Mechanisms for Induction of Autoimmunity
In section four the educator Activation and clonal expansion of autoreactive lymphocytes is a critical step in the pathogenesis of autoimmune diseases. In experimental models of autoimmunity, disease can be transferred by activated, but not resting, autoreactive T cells (1), indicating that activation of autoreactive T cells is required for the development of autoimmune diseases. Infectious agents have long been considered as possible culprits in the activation of autoreactive T cells. Mechanisms by which an infection can lead to an autoimmune process have been examined in experimental animal models. Mechanisms for the induction of autoimmunity by infectious agents. Activation and clonal expansion of autoreactive lymphocytes is a critical step in the pathogenesis of autoimmune diseases. Inappropriate" expression of class II major histocompatibility complex (MHC) molecules by target cells has been found in all organ-specific autoimmune diseases so far examined for the presence of this phenomenon. These glycoproteins may have a functional role as class II+ thyrocytes are able to present both small fragments of foreign antigens and autoantigens to helper T cells. Interferon gamma is a likely modulator of MHC class II expression in the thyroid but other signals like thyroid-stimulating hormone seem to influence its action. By contrast, it appears that lymphokines are not involved in inducing the inappropriate MHC class II expression observed in situ in the pancreatic beta cells of diabetics.

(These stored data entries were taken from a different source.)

/-- The tests of R191 in their order, and the job offered (R69). Detail byte 2 of a BAD-FIELD by the first index, with a
count of 65 to 255 that step 2 never clamps, is 64 with the clamp mark clear: the model's choice (DESIGN CHOICE,
assumption log 81). -/
def auditBody : OrderBody := fun r s =>
  let first := wordAt r.payload 0
  let raw := byteAt r.payload 2
  let count := min 64 raw
  if 2047 < first ∨ raw = 0 then (auditAnswer .badField false first count s, s)
  else
    let a := offerJob (auditJob first count) s
    match a.1 with
    | .entered => (auditAnswer .accepted (decide (64 < raw)) first count a.2, jobEntered a.2)
    | _ => (auditAnswer .full (decide (64 < raw)) first count a.2, a.2)

/-- AUDIT (R191). -/
def execAudit (s : State) : Host.Outcome State Fault Refusal := .next (serve (isKind .audit) auditBody s)

/-! ### IDENTIFY (R194 to R197) -/

/-- Tests 1 of R194: the place named, or the reply. -/
def identifyPlace (place : Nat) (s : State) : Place ⊕ ResultCode :=
  match placeOf place with
  | none => .inr .badField
  | some p => if p.atPort && !s.ctl.straps.port then .inr .unsupported else .inl p

/-- A refusal of an IDENTIFY. -/
def identifyRefused (code : ResultCode) (place bin : Nat) (s : State) : Answer × State :=
  (Answer.identify code place 0 bin s, s)

/-- An IDENTIFY carried out. -/
def identifyDone (place effect bin : Nat) (s : State) : Answer × State := (Answer.identify .done place effect bin s, s)

/-- A JAMMED head named with a bin ID that is not 0 (R197). -/
def identifyJam (place : Nat) (l : Lane) (bin : Nat) (s : State) : Answer × State :=
  if (headCarry l s).map Carry.bin = some bin then identifyDone place 3 bin (releaseJam l s)
  else match namingRefusal (.segment l 1) bin s with
    | some c => identifyRefused c place bin s
    | none =>
      let s := nameOwn (.segment l 1) bin (jamOldHead l s)
      let s := s.onSeg l fun g => { g with places := setHeadContent (.carrying (namedCarry bin)) g.places }
      identifyDone place 3 bin (releaseJam l s)

/-- A stray place named with a bin ID that is not 0 (R194, R195). -/
def identifyStray (place : Nat) (p : Place) (bin : Nat) (s : State) : Answer × State :=
  if holdsStray p s then
    match namingRefusal p bin s with
    | some c => identifyRefused c place bin s
    | none =>
      let s := nameOwn p bin s
      (Answer.identify .done place 1 bin s, placeNamed p (namedCarry bin) s)
  else identifyRefused .conflict place bin s

def identifyBody : OrderBody := fun r s =>
  let place := byteAt r.payload 0
  let bin := wordAt r.payload 1
  match identifyPlace place s with
  | .inr c => identifyRefused c place bin s
  | .inl p => match jammedLane p s with
    | some l => identifyJam place l bin s
    | none => identifyStray place p bin s

/-- The record is an IDENTIFY of bin ID 0. -/
def isIdentifyClear (r : RxRecord) : Bool := decide (r.kind = .identify) && decide (wordAt r.payload 1 = 0)

/-- IDENTIFY (R194, R195, R197). -/
def execIdentify (s : State) : Host.Outcome State Fault Refusal :=
  .next (serve (fun r => decide (r.kind = .identify) && !isIdentifyClear r) identifyBody s)

/-- A JAMMED head whose bin has been removed by hand (R197). -/
def clearJam (place : Nat) (l : Lane) (s : State) : Answer × State :=
  if s.headSensor l then identifyRefused .busy place 0 s
  else identifyDone place 3 0 (releaseJam l (removeHead l (jamOldHead l s)))

/-- A stray place whose bin has been removed by hand (R196). -/
def clearStray (place : Nat) (p : Place) (s : State) : Answer × State :=
  if holdsStray p s then
    if sensorAt p s then identifyRefused .busy place 0 s else identifyDone place 2 0 (placeCleared p s)
  else identifyRefused .conflict place 0 s

def identifyClearBody : OrderBody := fun r s =>
  let place := byteAt r.payload 0
  match identifyPlace place s with
  | .inr c => identifyRefused c place 0 s
  | .inl p => match jammedLane p s with
    | some l => clearJam place l s
    | none => clearStray place p s

/-- IDENTIFY with bin ID 0 (R196, R197). -/
def execIdentifyClear (s : State) : Host.Outcome State Fault Refusal := .next (serve isIdentifyClear identifyClearBody s)

/-! ### CLEAR-FAULTS and QUERY (R21 to R23, R36, R46) -/

def clearFaultsBody : OrderBody := fun r s =>
  let mask : Byte := r.payload.getD 0 0#8
  if mask.getLsbD 6 || mask.getLsbD 7 then (Answer.plain .badField 0, s)
  else (Answer.plain .done 0, s.onRecord (clearRecord mask))

/-- CLEAR-FAULTS (R46). -/
def execClearFaults (s : State) : Host.Outcome State Fault Refusal := .next (serve (isKind .clearFaults) clearFaultsBody s)

/-- Byte 1 of QUERY STATUS (R21). -/
def laneByte (s : State) : Nat :=
  s.lanes.outSeg.cond.code + 4 * s.lanes.backSeg.cond.code + (if s.lanes.outSeg.head = .jammed then 16 else 0)
    + (if s.lanes.backSeg.head = .jammed then 32 else 0)

/-- The answer to QUERY STATUS (R21): its reference carries the pending set, which it clears if it ends TAKEN (R20). -/
def statusAnswer (s : State) : Answer :=
  { code := .done, clampMark := false, ref := s.ctl.pendingSet.toNat, d0 := s.ctl.station.code * 16 + s.crane.state.code,
    d1 := laneByte s, d2 := faultFlags s, d3 := s.crane.pool.length, clears := s.ctl.pendingSet }

/-- The record is a QUERY of a form. -/
def isForm (n : Nat) (r : RxRecord) : Bool := decide (r.kind = .query) && decide (byteAt r.payload 0 = n)

/-- QUERY STATUS (R21). -/
def execQueryStatus (s : State) : Host.Outcome State Fault Refusal :=
  .next (serve (isForm 0) (fun _ s => (statusAnswer s, s)) s)

def requestAnswer (tag : Nat) (s : State) : Answer :=
  if validTag tag then Answer.foundAt .done tag (whereFound tag s) else Answer.plain .badField tag

/-- QUERY REQUEST (R22). -/
def execQueryRequest (s : State) : Host.Outcome State Fault Refusal :=
  .next (serve (isForm 1) (fun r s => (requestAnswer (wordAt r.payload 1) s, s)) s)

/-- The destination QUERY BIN reports: station and kind (R23). -/
def binDestination (r : BinRec) (num : Nat) : Nat × Nat :=
  match r.call with
  | some c => (c.port, 1)
  | none => if r.state = .lifting ∨ r.state = .out then (num, 2) else (0, 0)

/-- The answer to QUERY BIN (R23). -/
def binAnswer (i : Nat) (s : State) : Answer :=
  if 2047 < i ∨ !validIndex s.ctl.straps i then Answer.plain .unknownBin 0
  else
    let r := binAt i s
    if r.state = .absent then Answer.plain .done (ownBin i s)
    else
      { Answer.plain .done (ownBin i s) with
        d0 := r.state.code, d1 := r.fill * 16 + r.hold, d2 := (binDestination r s.num).1,
        d3 := (binDestination r s.num).2 }

/-- QUERY BIN (R23). -/
def execQueryBin (s : State) : Host.Outcome State Fault Refusal :=
  .next (serve (isForm 2) (fun r s => (binAnswer (wordAt r.payload 1) s, s)) s)

/-- The answer to QUERY COUNTS (R36). -/
def countsAnswer (s : State) : Answer :=
  { Answer.plain .done 0 with
    d0 := s.ctl.record.dropped, d1 := s.ctl.record.deferred, d2 := s.ctl.record.recircs, d3 := s.bus.failures }

def countsBody : OrderBody := fun r s =>
  if byteAt r.payload 0 = 3 then (countsAnswer s, s) else (Answer.plain .badField 0, s)

/-- The record is a QUERY of form 3 or above. -/
def isCounts (r : RxRecord) : Bool := decide (r.kind = .query) && decide (3 ≤ byteAt r.payload 0)

/-- QUERY COUNTS, and every QUERY of a form above it, which is replied BAD-FIELD (R36; assumption log 28). -/
def execQueryCounts (s : State) : Host.Outcome State Fault Refusal := .next (serve isCounts countsBody s)

/-! ### SETUP-A and SETUP-B (R32, R33, R34) -/

/-- The answer to a SETUP frame accepted (R32). -/
def setupAnswer (clamped : Bool) : Answer :=
  { Answer.plain (if clamped then .clamped else .done) 0 with clampMark := clamped }

def setupABody : OrderBody := fun r s =>
  if s.ctl.station = .joining then
    (setupAnswer (setupAClamped r.payload), s.onCtl fun c => { c with setup := setupAValues r.payload c.setup })
  else (Answer.plain .notReady 0, s)

/-- SETUP-A (R32, R34). -/
def execSetupA (s : State) : Host.Outcome State Fault Refusal := .next (serve (isKind .setupA) setupABody s)

def setupBBody : OrderBody := fun r s =>
  if s.ctl.station = .joining then
    (setupAnswer (setupBClamped r.payload),
      endJoining (s.onCtl fun c => { c with setup := setupBValues r.payload c.setup }))
  else (Answer.plain .notReady 0, s)

/-- SETUP-B (R33, R34): it also ends JOINING (R30). -/
def execSetupB (s : State) : Host.Outcome State Fault Refusal := .next (serve (isKind .setupB) setupBBody s)

end Sys2Proof.Machine
end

Treatment of Autoimmune Diseases
In section five the educator explains about Treatment of Autoimmune Diseases, Novel Targets for Treatment and T-Cell Vaccination Is a Possible Therapy. Types of treatments include: Supplements to replace a substance that the body lacks, such as thyroid hormone, vitamin B12, or insulin, due to the autoimmune disease. Blood transfusions if blood is affected. Physical therapy to help with movement if the bones, joints, or muscles are affected. Autoreactive T-cells are regulated under the normal conditions and play an important role in autoimmune pathologies when they are dysregulated because of genetic, environmental and other unknown factors associated with various autoimmune diseases. The immune regulation of autoreactive T-cells may be regained by activating the regulatory network, such as the idiotype anti-idiotypic network. Immunization with inactivated autoreactive T-cells (T-cell vaccination) can be used as a powerful means of activating the idiotype anti-idiotypic network to deplete specific subsets of autoreactive T-cells potentially involved in autoimmune conditions. It induces regulatory immune responses that closely resemble the in vivo situation, where the immune system is challenged by clonal activation and expansion of given T-cell populations in various autoimmune diseases. Recent clinical trials in multiple sclerosis have begun to reveal the role of T-cell vaccination in the understanding of in vivo regulation of autoreactive T-cells and in the development of effective therapeutic strategies for multiple sclerosis and other autoimmune conditions.